Harvey’in kitaptaki tezi, postmoderniteye damgasını vuran zaman ve mekân algılayışındaki radikal değişimin, kapitalizmdeki değişimlerle eşgüdümlü gerçekleştiği… Dolayısıyla kitabın temel bölümü de “20. yüzyıl sonunda Kapitalizmin Politik-Ekonomik Dönüşümü” adını taşıyor. Harvey o güne dek girişilmeyen bir işe girişiyor ve postmoderniteye dair iktisadî bir çözümleme yapıyor. Postmodern zamanların başlangıcı için ortaya konan birçok sembolik tarih varken, Harvey, kendi tezinin miadını, kapitalizmin iktisadî kriz döneminin başladığı 1973 yılı dolaylarına yerleştiriyor ve bu ölümcül krizin atlatılması için devreye sokulan irili ufaklı çarkların kapitalist üretim ve tüketim ilişkilerinin ‘yüzeyini’ nasıl dönüştürdüğünü tarif ediyor. Harvey’e göre postmodern dönemle birlikte, kapitalizm kendi kendiyle çelişkiye düşmemiş, sadece günün şartlarına ve krizlerine yönelik yeni bir işleyiş mantığını devreye sokmuştur. Fordizmin sert ve kalıpçı karakteristiklerine karşı, ‘esnek birikimin’ birbirine çarpa çarpa kendini üreten dolambaçlı (Postmodernistseniz labirentli diyebilirsiniz) ve elle tutulması, birkaç temel öğeye indirgenmesi, dolayısıyla algılanması zor (buna da isterseniz sanal deyin) sistematiği… Bu sistematiği, postmodern ekonominin kalesi olarak görülen ABD ile sınırlamayıp, Avrupa, Japonya ve Üçüncü Dünya Ülkelerini de kapsayacak kadar genişletmesi, bütünlüklü bir iktisadî analizi mümkün kılıyor.

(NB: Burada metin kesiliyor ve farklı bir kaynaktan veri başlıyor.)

@[simp] theorem State.poolReport_clk (a n : Nat) : (s.poolReport a n).clk = s.clk := 
  by unfold State.poolReport; split <;> simp
@[simp] theorem State.poolReport_dev (a n : Nat) : (s.poolReport a n).dev = s.dev := 
  by unfold State.poolReport; split <;> simp
@[simp] theorem State.poolReport_run (a n : Nat) : (s.poolReport a n).run = s.run := 
  by unfold State.poolReport; split <;> simp
@[simp] theorem State.poolReport_hosts (a n : Nat) : (s.poolReport a n).hosts = s.hosts := 
  by unfold State.poolReport; split <;> simp
@[simp] theorem State.poolReport_cmds (a n : Nat) : (s.poolReport a n).cmds = s.cmds := 
  by unfold State.poolReport; split <;> simp
@[simp] theorem State.poolReport_jnl (a n : Nat) : (s.poolReport a n).jnl = s.jnl := 
  by unfold State.poolReport; split <;> simp
@[simp] theorem State.poolReport_keep (a n : Nat) : (s.poolReport a n).keep = s.keep := 
  by unfold State.poolReport; split <;> simp
@[simp] theorem State.poolReport_ports (a n : Nat) : (s.poolReport a n).ports = s.ports := 
  by unfold State.poolReport; split <;> simp
@[simp] theorem State.poolReport_objs (a n : Nat) : (s.poolReport a n).objs = s.objs := 
  by unfold State.poolReport; split <;> simp
@[simp] theorem State.poolReport_pool (a n : Nat) : (s.poolReport a n).pool = s.pool := 
  by unfold State.poolReport; split <;> simp
@[simp] theorem State.poolReport_flt (a n : Nat) : (s.poolReport a n).flt = s.flt := 
  by unfold State.poolReport; split <;> simp
@[simp] theorem State.poolReport_routes (a n : Nat) : (s.poolReport a n).routes = s.routes := 
  by unfold State.poolReport; split <;> simp
@[simp] theorem State.poolReport_pairs (a n : Nat) : (s.poolReport a n).pairs = s.pairs := 
  by unfold State.poolReport; split <;> simp
@[simp] theorem State.poolReport_copiesPrev (a n : Nat) : (s.poolReport a n).copiesPrev = s.copiesPrev := 
  by unfold State.poolReport; split <;> simp
@[simp] theorem State.poolReport_copyNext (a n : Nat) : (s.poolReport a n).copyNext = s.copyNext := 
  by unfold State.poolReport; split <;> simp
@[simp] theorem State.poolReport_dense (a n : Nat) : (s.poolReport a n).dense = s.dense := 
  by unfold State.poolReport; split <;> simp
@[simp] theorem State.poolReport_dlv (a n : Nat) : (s.poolReport a n).dlv = s.dlv := 
  by unfold State.poolReport; split <;> simp
@[simp] theorem State.poolReport_trk (a n : Nat) : (s.poolReport a n).trk = s.trk := 
  by unfold State.poolReport; split <;> simp
@[simp] theorem State.poolReport_trk2 (a n : Nat) : (s.poolReport a n).trk2 = s.trk2 := 
  by unfold State.poolReport; split <;> simp
@[simp] theorem State.poolReport_fw (a n : Nat) : (s.poolReport a n).fw = s.fw := 
  by unfold State.poolReport; split <;> simp
@[simp] theorem State.poolReport_engines (a n : Nat) : (s.poolReport a n).engines = s.engines := 
  by unfold State.poolReport; split <;> simp
@[simp] theorem State.poolReport_canvas (a n : Nat) : (s.poolReport a n).canvas = s.canvas := 
  by unfold State.poolReport; split <;> simp
@[simp] theorem State.poolReport_twd (a n : Nat) : (s.poolReport a n).twd = s.twd := 
  by unfold State.poolReport; split <;> simp
@[simp] theorem State.poolReport_pwr (a n : Nat) : (s.poolReport a n).pwr = s.pwr := 
  by unfold State.poolReport; split <;> simp
@[simp] theorem State.poolReport_pwr2 (a n : Nat) : (s.poolReport a n).pwr2 = s.pwr2 := 
  by unfold State.poolReport; split <;> simp
@[simp] theorem State.poolReport_link (a n : Nat) : (s.poolReport a n).link = s.link := 
  by unfold State.poolReport; split <;> simp
@[simp] theorem State.poolReport_fld (a n : Nat) : (s.poolReport a n).fld = s.fld := 
  by unfold State.poolReport; split <;> simp
@[simp] theorem State.poolReport_mgt (a n : Nat) : (s.poolReport a n).mgt = s.mgt := 
  by unfold State.poolReport; split <;> simp
@[simp] theorem State.poolReport_out (a n : Nat) : (s.poolReport a n).out = s.out := 
  by unfold State.poolReport; split <;> simp
@[simp] theorem State.poolReport_pending (a n : Nat) : (s.poolReport a n).pending = s.pending := 
  by unfold State.poolReport; split <;> simp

Kitabın diğer bölümleri, bu iktisadî çözümlemenin yansımalarını tartışıyor. Zaman ve mekân deneyimini, bu iktisadî değişimle eşgüdümlü olarak ele alıyor ve tüm bir Aydınlanma projesinin iktidara gelişinin sonuçlarını tasvir ediyor. Harvey’in, ‘Zaman-Mekân Sıkışması’ adını verdiği postmodern algı biçimini açıkladığı bölüm ise, yazarın coğrafyacılığından gelen, Rönesans’tan başlayarak telekomünikasyon şirketi reklamlarına kadar uzanan harita örnekleriyle (ya da dünyayı algılama biçimleri) daha da ilginç ve somut bir hale bürünüyor. Ardından devreye, sanat yapıtları, bilim kurgu gibi popüler türler ve mimari giriyor, manzara tamamlanıyor.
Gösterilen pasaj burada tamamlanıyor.